What to work on: In the records below, find each line with the word "have" and copy it.

::::

/-! ### Every step -/

/-- Settles O54: each kind of step is a sequence of updates that keep the invariant. -/
theorem stepKeepsInvariant : Obligations.StepKeepsInvariant := by
  intro s t h hstep
  cases step_cases hstep with
  | regRead off es r hs hr ho =>
    cases s.readReg r <;> exact h.withFields h.mem _ _ _ _
  | writeArg es c r v hs hc hb => exact (h.withFields h.mem es s.turn s.draws s.reply).writeArg hc r v
  | issue es c v i t hs hc hb hd ht =>
    have written := (h.withFields h.mem es s.turn s.draws s.reply).writeCmd hc v
    exact written.issueCase ((State.writeCmd_nCtx _ c v).symm ▸ hc) (decode_wf hd) (exec_issue_next rfl ht)
  | memReadRace es a hs hd => exact h.withFields h.mem _ _ _ _
  | memRead es a hs hd => exact h.withFields h.mem _ _ _ _
  | memWrite es a v hs hd => exact h.withFields (s.mem.wf_write _ v h.mem) _ _ _ _
  | reset es t hs ht => exact .reset ht h.mem
  | perform es c t hs hc hb ht =>
    have turned := h.withFields h.mem es (.perform c) s.draws s.reply
    exact turned.performCase hb rfl (exec_perform_next rfl ht)
  | final hs hq => exact h

/-- Settles O53: nothing is built or in flight after reset. -/
theorem invariantAtReset : Obligations.InvariantAtReset :=
  Inv.powerOn _ _ Memory.wf_empty _

end Sys2Proof.Machine
end

section
/-! PROOFS. What a step leaves alone: the configuration (10_state.md R52, R58), the contexts it is not about (R43, R44),
and the result registers but for an ENCODE's Perform (R49). -/

namespace Sys2Proof.Machine

variable {s t : State} {c : Nat} {i : Instr}

/-! ### The configuration -/

theorem IssueCase.config (h : IssueCase s c i t) : t.cfg = s.cfg ∧ t.nCtx = s.nCtx ∧ t.fault = s.fault := by
  cases h <;> exact ⟨rfl, State.issue_nCtx _ _ _, rfl⟩

theorem PerformCase.config (h : PerformCase s c i t) : t.cfg = s.cfg ∧ t.nCtx = s.nCtx ∧ t.fault = s.fault := by
  cases h with
  | encode p so rr strat ha => exact ⟨rfl, by simp, rfl⟩
  | _ => exact ⟨rfl, State.complete_nCtx _ _, rfl⟩

theorem step_config (h : step s = .next t) : t.cfg = s.cfg ∧ t.nCtx = s.nCtx ∧ t.fault = s.fault := by
  cases step_cases h with
  | regRead off es r hs hr ho =>
    exact ⟨State.answer_cfg _ _, State.nCtx_of_ctxs (State.answer_ctxs _ _), State.answer_fault _ _⟩
  | writeArg es c r v hs hc hb => exact ⟨rfl, State.nCtx_setCtx _ _ _, rfl⟩
  | issue es c v i t hs hc hb hd ht =>
    obtain ⟨hcfg, hn, hf⟩ := (exec_issue_next rfl ht).config
    exact ⟨hcfg, hn.trans (State.writeCmd_nCtx _ _ _), hf⟩
  | reset es t hs ht =>
    rw [resetStep_next ht]
    exact ⟨rfl, List.length_replicate, rfl⟩
  | perform es c t hs hc hb ht => exact (exec_perform_next rfl ht).config
  | memReadRace | memRead | memWrite | final => exact ⟨rfl, rfl, rfl⟩
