def encMmaFmt : MmaFmt → BitVec 4
  | .s8 => 0#4 | .e4m3 => 1#4 | .e5m2 => 2#4 | .e2m1 => 3#4 | .bf16 => 4#4 | .f16 => 5#4
  | .e4m3e5m2 => 6#4 | .e5m2e4m3 => 7#4

def decBlk (x : BitVec 3) : Dec Blk :=
  match x.toNat with
  | 0 => .ok .none | 1 => .ok .b16 | 2 => .ok .b32 | 3 => .ok .b64 | 4 => .ok .b128
  | _ => .error .reservedField

def encBlk : Blk → BitVec 3
  | .none => 0#3 | .b16 => 1#3 | .b32 => 2#3 | .b64 => 3#3 | .b128 => 4#3

/-- COND with its tested selector (R75). -/
def decCondTest (cond : BitVec 4) (a : BitVec 8) : Dec CondTest :=
  match cond.toNat with
  | 0 => do need (a == 0#8) .unusedField; .ok .always
  | 1 => do let u ← decUSel a; .ok (.test .z u)
  | 2 => do let u ← decUSel a; .ok (.test .nz u)
  | 3 => do let u ← decUSel a; .ok (.test .lt u)
  | 4 => do let u ← decUSel a; .ok (.test .ge u)
  | 5 => do let u ← decUSel a; .ok (.test .gt u)
  | 6 => do let u ← decUSel a; .ok (.test .le u)
  | _ => .error .reservedField

def encCond : Cond → BitVec 4
  | .z => 1#4 | .nz => 2#4 | .lt => 3#4 | .ge => 4#4 | .gt => 5#4 | .le => 6#4

def encCondTest : CondTest → BitVec 4 × BitVec 8
  | .always => (0#4, 0#8)
  | .test c u => (encCond c, encUSel u)

/-- KIND and SCOPE of `FENCE` (R130). -/
def decFenceKind (cond scope : BitVec 4) : Dec FenceKind :=
  match cond.toNat with
  | 1 => do let sc ← decScope scope.toNat; .ok (.acq sc)
  | 2 => do let sc ← decScope scope.toNat; .ok (.rel sc)
  | 3 => do let sc ← decScope scope.toNat; .ok (.acqrel sc)
  | 5 => if scope = 2#4 then .ok (.acqRemote false)
         else if scope = 3#4 then .ok (.acqRemote true) else .error .reservedField
  | _ => .error .reservedField

def encFenceKind : FenceKind → BitVec 4 × BitVec 4
  | .acq sc => (1#4, BitVec.ofNat 4 (encScope sc))
  | .rel sc => (2#4, BitVec.ofNat 4 (encScope sc))
  | .acqrel sc => (3#4, BitVec.ofNat 4 (encScope sc))
  | .acqRemote dev => (5#4, if dev then 3#4 else 2#4)

def decPath (n : Nat) : Dec Path :=
  match n with
  | 0 => .ok .ld | 1 => .ok .st | 2 => .ok .cst | 3 => .ok .smp | 4 => .ok .dsc | 5 => .ok .cpy
  | _ => .error .reservedField

def encPath : Path → Nat
  | .ld => 0 | .st => 1 | .cst => 2 | .smp => 3 | .dsc => 4 | .cpy => 5

def decCollOp (n : Nat) : Dec CollOp :=
  match n with
  | 0 => .ok .add | 1 => .ok .max | 2 => .ok .min | 3 => .ok .or
  | _ => .error .reservedField

def encCollOp : CollOp → Nat
  | .add => 0 | .max => 1 | .min => 2 | .or => 3

def decGran (n : Nat) : Dec Gran :=
  match n with
  | 0 => .ok .g4 | 1 => .ok .g8 | 2 => .ok .g16 | 3 => .ok .g32 | 4 => .ok .g64 | 5 => .ok .g128
  | _ => .error .reservedField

::::

Worked solution:
    have written := (h.withFields h.mem es s.turn s.draws s.reply).writeCmd hc v
    have turned := h.withFields h.mem es (.perform c) s.draws s.reply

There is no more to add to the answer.